### WHAT THIS TASK INVOLVES:
What is needed here is an exact reprint of every record below.

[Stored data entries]
###

theorem test_decode_sta :
    decode [0b10000101, 0xF1, 0x5C] = .ok (.staZp 0xF1) [0x5C] ∧
      decode [0b10001101, 0x34, 0xF2, 0x5C] = .ok (.staAbs 0xF234) [0x5C] ∧
      decode [0b10010101, 0xF1, 0x5C] = .ok (.staZpx 0xF1) [0x5C] ∧
      decode [0b10011001, 0x34, 0xF2, 0x5C] = .ok (.staAby 0xF234) [0x5C] ∧
      decode [0b10011101, 0x34, 0xF2, 0x5C] = .ok (.staAbx 0xF234) [0x5C] := by decide

theorem test_decode_stx :
    decode [0b10000110, 0xF1, 0x5C] = .ok (.stxZp 0xF1) [0x5C] ∧
      decode [0b10001110, 0x34, 0xF2, 0x5C] = .ok (.stxAbs 0xF234) [0x5C] ∧
      decode [0b10010110, 0xF1, 0x5C] = .ok (.stxZpy 0xF1) [0x5C] := by decide

theorem test_decode_sty :
    decode [0b10000100, 0xF1, 0x5C] = .ok (.styZp 0xF1) [0x5C] ∧
      decode [0b10001100, 0x34, 0xF2, 0x5C] = .ok (.styAbs 0xF234) [0x5C] ∧
      decode [0b10010100, 0xF1, 0x5C] = .ok (.styZpx 0xF1) [0x5C] := by decide

theorem test_decode_adc :
    decode [0b01100101, 0xF1, 0x5C] = .ok (.adcZp 0xF1) [0x5C] ∧
      decode [0b01101001, 0xF1, 0x5C] = .ok (.adcImm 0xF1) [0x5C] ∧
      decode [0b01101101, 0x34, 0xF2, 0x5C] = .ok (.adcAbs 0xF234) [0x5C] ∧
      decode [0b01110101, 0xF1, 0x5C] = .ok (.adcZpx 0xF1) [0x5C] ∧
      decode [0b01111001, 0x34, 0xF2, 0x5C] = .ok (.adcAby 0xF234) [0x5C] ∧
      decode [0b01111101, 0x34, 0xF2, 0x5C] = .ok (.adcAbx 0xF234) [0x5C] := by decide

theorem test_decode_and :
    decode [0b00100101, 0xF1, 0x5C] = .ok (.andZp 0xF1) [0x5C] ∧
      decode [0b00101001, 0xF1, 0x5C] = .ok (.andImm 0xF1) [0x5C] ∧
      decode [0b00101101, 0x34, 0xF2, 0x5C] = .ok (.andAbs 0xF234) [0x5C] ∧
      decode [0b00110101, 0xF1, 0x5C] = .ok (.andZpx 0xF1) [0x5C] ∧
      decode [0b00111001, 0x34, 0xF2, 0x5C] = .ok (.andAby 0xF234) [0x5C] ∧
      decode [0b00111101, 0x34, 0xF2, 0x5C] = .ok (.andAbx 0xF234) [0x5C] := by decide

theorem test_decode_tax_tay_txa_tya :
    decode [0b10101010, 0x5C] = .ok .tax [0x5C] ∧
      decode [0b10101000, 0x5C] = .ok .tay [0x5C] ∧
      decode [0b10001010, 0x5C] = .ok .txa [0x5C] ∧
      decode [0b10011000, 0x5C] = .ok .tya [0x5C] := by decide

theorem test_decode_inx_iny_dex_dey :
    decode [0b11101000, 0x5C] = .ok .inx [0x5C] ∧
      decode [0b11001000, 0x5C] = .ok .iny [0x5C] ∧
      decode [0b11001010, 0x5C] = .ok .dex [0x5C] ∧
      decode [0b10001000, 0x5C] = .ok .dey [0x5C] := by decide

theorem test_decode_jmp_jsr_rts :
    decode [0b01001100, 0x34, 0xF2, 0x5C] = .ok (.jmp 0xF234) [0x5C] ∧
      decode [0b00100000, 0x34, 0xF2, 0x5C] = .ok (.jsr 0xF234) [0x5C] ∧
      decode [0b01100000, 0x5C] = .ok .rts [0x5C] := by decide

theorem test_decode_pha_pla_brk :
    decode [0b01001000, 0x5C] = .ok .pha [0x5C] ∧
      decode [0b01101000, 0x5C] = .ok .pla [0x5C] ∧
      decode [0b00000000, 0x5C] = .ok .brk [0x5C] := by decide

theorem test_decode_rejects :
    decode [] = .noBytes ∧ decode [0xFF, 0x00] = .unknownOpcode 0xFF ∧ decode [0xEA] = .unknownOpcode 0xEA ∧
      decode [0x40] = .unknownOpcode 0x40 ∧ decode [0x6C, 0x00, 0x02] = .unknownOpcode 0x6C ∧
      decode [0xA9] = .truncated 0xA9 ∧ decode [0x8D, 0x02] = .truncated 0x8D := by decide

###

### RESULT:
theorem test_decode_sta :
    decode [0b10000101, 0xF1, 0x5C] = .ok (.staZp 0xF1) [0x5C] ∧
      decode [0b10001101, 0x34, 0xF2, 0x5C] = .ok (.staAbs 0xF234) [0x5C] ∧
      decode [0b10010101, 0xF1, 0x5C] = .ok (.staZpx 0xF1) [0x5C] ∧
      decode [0b10011001, 0x34, 0xF2, 0x5C] = .ok (.staAby 0xF234) [0x5C] ∧
      decode [0b10011101, 0x34, 0xF2, 0x5C] = .ok (.staAbx 0xF234) [0x5C] := by decide

theorem test_decode_stx :
    decode [0b10000110, 0xF1, 0x5C] = .ok (.stxZp 0xF1) [0x5C] ∧
      decode [0b10001110, 0x34, 0xF2, 0x5C] = .ok (.stxAbs 0xF234) [0x5C] ∧
      decode [0b10010110, 0xF1, 0x5C] = .ok (.stxZpy 0xF1) [0x5C] := by decide

theorem test_decode_sty :
    decode [0b10000100, 0xF1, 0x5C] = .ok (.styZp 0xF1) [0x5C] ∧
      decode [0b10001100, 0x34, 0xF2, 0x5C] = .ok (.styAbs 0xF234) [0x5C] ∧
      decode [0b10010100, 0xF1, 0x5C] = .ok (.styZpx 0xF1) [0x5C] := by decide

theorem test_decode_adc :
    decode [0b01100101, 0xF1, 0x5C] = .ok (.adcZp 0xF1) [0x5C] ∧
      decode [0b01101001, 0xF1, 0x5C] = .ok (.adcImm 0xF1) [0x5C] ∧
      decode [0b01101101, 0x34, 0xF2, 0x5C] = .ok (.adcAbs 0xF234) [0x5C] ∧
      decode [0b01110101, 0xF1, 0x5C] = .ok (.adcZpx 0xF1) [0x5C] ∧
      decode [0b01111001, 0x34, 0xF2, 0x5C] = .ok (.adcAby 0xF234) [0x5C] ∧
      decode [0b01111101, 0x34, 0xF2, 0x5C] = .ok (.adcAbx 0xF234) [0x5C] := by decide

theorem test_decode_and :
    decode [0b00100101, 0xF1, 0x5C] = .ok (.andZp 0xF1) [0x5C] ∧
      decode [0b00101001, 0xF1, 0x5C] = .ok (.andImm 0xF1) [0x5C] ∧
      decode [0b00101101, 0x34, 0xF2, 0x5C] = .ok (.andAbs 0xF234) [0x5C] ∧
      decode [0b00110101, 0xF1, 0x5C] = .ok (.andZpx 0xF1) [0x5C] ∧
      decode [0b00111001, 0x34, 0xF2, 0x5C] = .ok (.andAby 0xF234) [0x5C] ∧
      decode [0b00111101, 0x34, 0xF2, 0x5C] = .ok (.andAbx 0xF234) [0x5C] := by decide

theorem test_decode_tax_tay_txa_tya :
    decode [0b10101010, 0x5C] = .ok .tax [0x5C] ∧
      decode [0b10101000, 0x5C] = .ok .tay [0x5C] ∧
      decode [0b10001010, 0x5C] = .ok .txa [0x5C] ∧
      decode [0b10011000, 0x5C] = .ok .tya [0x5C] := by decide

theorem test_decode_inx_iny_dex_dey :
    decode [0b11101000, 0x5C] = .ok .inx [0x5C] ∧
      decode [0b11001000, 0x5C] = .ok .iny [0x5C] ∧
      decode [0b11001010, 0x5C] = .ok .dex [0x5C] ∧
      decode [0b10001000, 0x5C] = .ok .dey [0x5C] := by decide

theorem test_decode_jmp_jsr_rts :
    decode [0b01001100, 0x34, 0xF2, 0x5C] = .ok (.jmp 0xF234) [0x5C] ∧
      decode [0b00100000, 0x34, 0xF2, 0x5C] = .ok (.jsr 0xF234) [0x5C] ∧
      decode [0b01100000, 0x5C] = .ok .rts [0x5C] := by decide

theorem test_decode_pha_pla_brk :
    decode [0b01001000, 0x5C] = .ok .pha [0x5C] ∧
      decode [0b01101000, 0x5C] = .ok .pla [0x5C] ∧
      decode [0b00000000, 0x5C] = .ok .brk [0x5C] := by decide

theorem test_decode_rejects :
    decode [] = .noBytes ∧ decode [0xFF, 0x00] = .unknownOpcode 0xFF ∧ decode [0xEA] = .unknownOpcode 0xEA ∧
      decode [0x40] = .unknownOpcode 0x40 ∧ decode [0x6C, 0x00, 0x02] = .unknownOpcode 0x6C ∧
      decode [0xA9] = .truncated 0xA9 ∧ decode [0x8D, 0x02] = .truncated 0x8D := by decide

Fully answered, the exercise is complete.